1.7 Gli inibitori tirosinochinasici di EGFR e il loro meccanismo d’azione

1.7.1 Valutazione clinica dell’efficacia degli inibitori tirosinochinasici di EGFR

La promettente attività di gefitinib riscontrata negli studi di fase I nei pazienti con NSCLC 90-93 è stata approfondita in due studi di fase II multicentrici: IDEAL-1 (Iressa Dose Evaluation in Advanced Lung cancer) in Giappone e in Europa e IDEAL-2 negli Stati Uniti. 94,95 Entrambi gli studi hanno confrontato l’efficacia delle dosi orali giornaliere di gefitinib di 250 e 500 mg. Queste dosi sono state scelte perché 250 mg/die corrispondeva alla dose minima efficace e 500 mg/die rappresentava la dose massima tollerabile per un utilizzo prolungato. 94,95 Nello studio IDEAL-1 erano stati arruolati 210 pazienti con diagnosi di NSCLC precedentemente trattati con uno o più regimi di chemioterapia. Nei pazienti trattati con 250 e 500 mg l’objective response rate (ORR) era, rispettivamente, 18.4% (95% confidence interval [CI], 11.5-27.3) e 19.0% (95% CI, 12.1-27.9); la Progression Free Survival mediana (mPFS) 2.7 e 2.8 mesi e la sopravvivenza mediana (mOS) 7.6 e 8.0 mesi. Gli effetti avversi erano più frequenti nel gruppo con la dose di farmaco più elevata (1.9% contro 9.4%).

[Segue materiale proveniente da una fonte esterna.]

/-- With no key down the key scan answers none (R133). -/
theorem firstKeyDown_of_none_down {keys : BitVec 16} (h : ∀ k, k < 16 → keys.getLsbD k = false) :
    firstKeyDown keys = none := by
  rw [firstKeyDown, List.find?_eq_none]
  exact fun k hk => Bool.eq_false_iff.mp (h k (List.mem_range.mp hk))

/-- `FX0A` with no key down gives back the state: it jumps to where it is (R133, R73). -/
theorem exec_ldVxK_of_none_down {s : State} (h : ∀ k, k < 16 → s.keys.getLsbD k = false) (x : Nibble) :
    exec (.ldVxK x) s = .next s := by
  rw [exec, execLdVxK, firstKeyDown_of_none_down h]
  rfl

/-- `FX0A` with a key down writes the least one and advances (R133). -/
theorem exec_ldVxK_of_least {s : State} {k : Nat} (hlt : k < 16) (hdown : s.keys.getLsbD k = true)
    (hleast : ∀ j, j < k → s.keys.getLsbD j = false) (x : Nibble) :
    exec (.ldVxK x) s = .next (s.writeReg x (BitVec.ofNat 8 k)).advance := by
  rw [exec, execLdVxK, firstKeyDown_of_least hlt hdown hleast]

/-! ## Timers under repeated ticks -/

/-- Counting down stops at 0 (R144, R18). -/
theorem countDown_toNat (t : Byte) : (countDown t).toNat = t.toNat - 1 := by
  unfold countDown
  split_ifs with h
  · rw [h]; rfl
  · bv_omega

/-- `n` times counting down takes `n` away, floored at 0 (R144). -/
theorem countDown_iterate_toNat (n : Nat) (t : Byte) : (countDown^[n] t).toNat = t.toNat - n := by
  induction n with
  | zero => rfl
  | succ n ih => rw [Function.iterate_succ_apply', countDown_toNat, ih, Nat.sub_sub]

/-- Repeated ticks count the sound timer down by itself (R144). -/
theorem tick_iterate_ST (n : Nat) (s : State) : (tick^[n] s).ST = countDown^[n] s.ST :=
  Function.Semiconj.iterate_right (f := State.ST) (fun _ => rfl) n s

/-- The sound query is whether `ST` is above 0 (R145). -/
theorem isSoundActive_iff (s : State) : isSoundActive s = true ↔ 0 < s.ST.toNat := by
  rw [isSoundActive, bne_iff_ne, Nat.pos_iff_ne_zero, Ne, Ne, ← BitVec.toNat_inj]
  rfl

end Sys2Proof.Machine
end

section
/-! The family of spec/45_keys_timers.md: the statements settled. -/

namespace Sys2Proof.KeysTimersFamily

open Sys2Proof.Machine Sys2Proof.Safety

/-- Settles O12: the jump that ends an instruction touches no port; its writes leave the ports they do not read (`effect_keys`,
`effect_random`) and are the same whatever stands there (`exec_withKeys`, `exec_withRandom`). -/
theorem portsReadOnlyByTheirInstructions : Obligations.PortsReadOnlyByTheirInstructions := by
  unfold Obligations.PortsReadOnlyByTheirInstructions
  intro i s
  refine ⟨_, exec_eq_jump_effect i s, effect_keys i s, fun h => exec_withKeys h s, fun h => ?_⟩
  obtain ⟨hrnd, hdraws⟩ := effect_random h s
  exact ⟨hrnd, hdraws, exec_withRandom h s⟩

/-- Settles O57: the query is on `ST` (`isSoundActive_iff`), which is `Vx` after the instruction and `n` less, floored at 0, after
`n` ticks (`tick_iterate_ST`, `countDown_iterate_toNat`). -/
theorem soundIsActiveUntilTheTimerRunsOut : Obligations.SoundIsActiveUntilTheTimerRunsOut := by
  unfold Obligations.SoundIsActiveUntilTheTimerRunsOut
  intro x s
  refine ⟨decode_encode (i := .ldSTVx x) rfl, isSoundActive_iff s, rfl, (s.writeST (s.reg x)).advance, rfl, rfl, rfl,
    State.pcPlus_advance _, fun _ => rfl, rfl, fun _ => rfl, ⟨rfl, fun _ => rfl⟩, fun _ _ => rfl, ⟨rfl, rfl, rfl⟩,
    fun n => ?_⟩
  rw [isSoundActive_iff, tick_iterate_ST, countDown_iterate_toNat, Nat.sub_pos_iff_lt]
  rfl

/-- Settles O53: it is the skip on the key query (`exec_skp`). -/
theorem skipIfKeyDown : Obligations.SkipIfKeyDown := by
  unfold Obligations.SkipIfKeyDown
  exact fun x s => ⟨decode_encode (i := .skp x) rfl, _, exec_skp x s, s.pcSkips_skipIf _, s.onlyPC_skipIf _⟩

/-- Settles O54: it is the skip on the negation of the key query (`exec_sknp`), which no byte of 16 or more meets. -/
theorem skipIfKeyNotDown : Obligations.SkipIfKeyNotDown := by
  unfold Obligations.SkipIfKeyNotDown
  exact fun x s => ⟨_, exec_sknp x s, s.pcSkips_skipIf _, s.onlyPC_skipIf _⟩

/-- Settles O55: with no key down the instruction gives back the state (`exec_ldVxK_of_none_down`), and with a least key down
it writes that key (`exec_ldVxK_of_least`). -/
theorem keyWaitTakesTheLeastKey : Obligations.KeyWaitTakesTheLeastKey := by
  unfold Obligations.KeyWaitTakesTheLeastKey
  intro x s
  obtain ⟨t, ht⟩ : ∃ t, exec (.ldVxK x) s = .next t := ⟨_, exec_eq_jump_effect _ s⟩
  refine ⟨decode_encode (i := .ldVxK x) rfl, t, ht, fun hnone => ?_, fun k hlt hdown hleast => ?_⟩
  · rw [exec_ldVxK_of_none_down hnone] at ht
    exact (Host.Outcome.next.inj ht).symm
  · rw [exec_ldVxK_of_least hlt hdown hleast] at ht
    obtain rfl := Host.Outcome.next.inj ht
    rw [State.advance_reg, State.reg_writeReg_self]
    exact ⟨Nat.mod_eq_of_lt (by omega), s.frame_advance_writeReg x _⟩

/-- Settles O56: reading is the write of one register (`State.reg_writeReg`) and setting the write of `DT` alone. -/
theorem delayTimerIsReadAndSet : Obligations.DelayTimerIsReadAndSet := by
  unfold Obligations.DelayTimerIsReadAndSet
  intro x s
  refine ⟨decode_encode (i := .ldVxDT x) rfl, decode_encode (i := .ldDTVx x) rfl,
    ⟨_, rfl, fun r => s.reg_writeReg x r s.DT, s.pcPlus_onlyRegs_advance_writeReg x s.DT⟩,
    (s.writeDT (s.reg x)).advance, rfl, rfl, rfl, State.pcPlus_advance _, fun _ => rfl, rfl, fun _ => rfl,
    ⟨rfl, fun _ => rfl⟩, fun _ _ => rfl, ⟨rfl, rfl, rfl⟩⟩

end Sys2Proof.KeysTimersFamily
end

section
/-! SUPPORT. What a host operation does to the invariant, to a byte of memory and to the timers, and sequences of operations by
their first operation and by their parts. -/

namespace Sys2Proof.Machine

open Sys2Proof.Safety

/-! ## One host operation -/

/-- Inside the contract a load is one memory write, into the program area (R142, C2, D15). -/
theorem loadByte_of_le {offset : BitVec 12} (h : offset.toNat ≤ 3071) (b : Byte) (s : State) :
    loadByte offset b s = .next (s.memWrite (0x200 + offset.toNat) b) := if_pos h

/-- A load past the contract's range is refused (D15, U9; log entry 8). -/
theorem loadByte_of_ge {offset : BitVec 12} (h : 3072 ≤ offset.toNat) (b : Byte) (s : State) :
    loadByte offset b s = .refused .loadOffsetOutOfContract := if_neg (Nat.not_le.mpr h)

Nello studio IDEAL-2 erano stati arruolati 221 pazienti con diagnosi di NSCLC in stadio IIIB o IV, pretrattati con almeno 2 linee di chemioterapici. Anche in questo caso erano stati previsti due gruppi di trattamento, uno con 250 ed uno con 500 mg/die di gefitinib. Secondo i criteri RECIST, le risposte parziali erano il 12% (95% CI, 6% -20%) e il 9% (95% CI, 4% -16%) nei pazienti trattati con 250 e 500mg di gefitinib, rispettivamente. Anche in questo studio, la dose di 500 mg era associata ad una maggiore tossicità

40 cutanea (p=0.04) e gastroenterica (P=0.006). 95 Sulla base dei dati ottenuti dagli studi di fase II, Gefitinib ha ottenuto nel 2002 l’approvazione in Giappone e in Corea del Sud per il trattamento di II linea del tumore del polmone non a piccole cellule in stadio avanzato e nel 2003 l’approvazione dalla US Food and Drug Administration per il trattamento di III linea. 96

Contemporaneamente, Erlotinib è stato sviluppato con studi di fase I, per cui è stata selezionata la dose orale giornaliera di 150 mg. 97 L’efficacia di erlotinib è stata valutata in uno studio clinico di fase II condotto su 57 pazienti con NSCLC in stadio avanzato, pretrattati con chemioterapia a base di platino. 98 Il tasso di risposta obiettiva era 12.3% (95% CI, 5.1% to 23.7%). La PFS e l’OS mediane erano di 2.1 e 8.4 mesi, rispettivamente. 98

Modelli preclinici hanno indicato una possibile sinergia tra EGFR TKI e chemioterapia 99,100, pertanto erlotinib e gefitinib sono stati valutati in studi clinici di fase III come trattamento di prima linea.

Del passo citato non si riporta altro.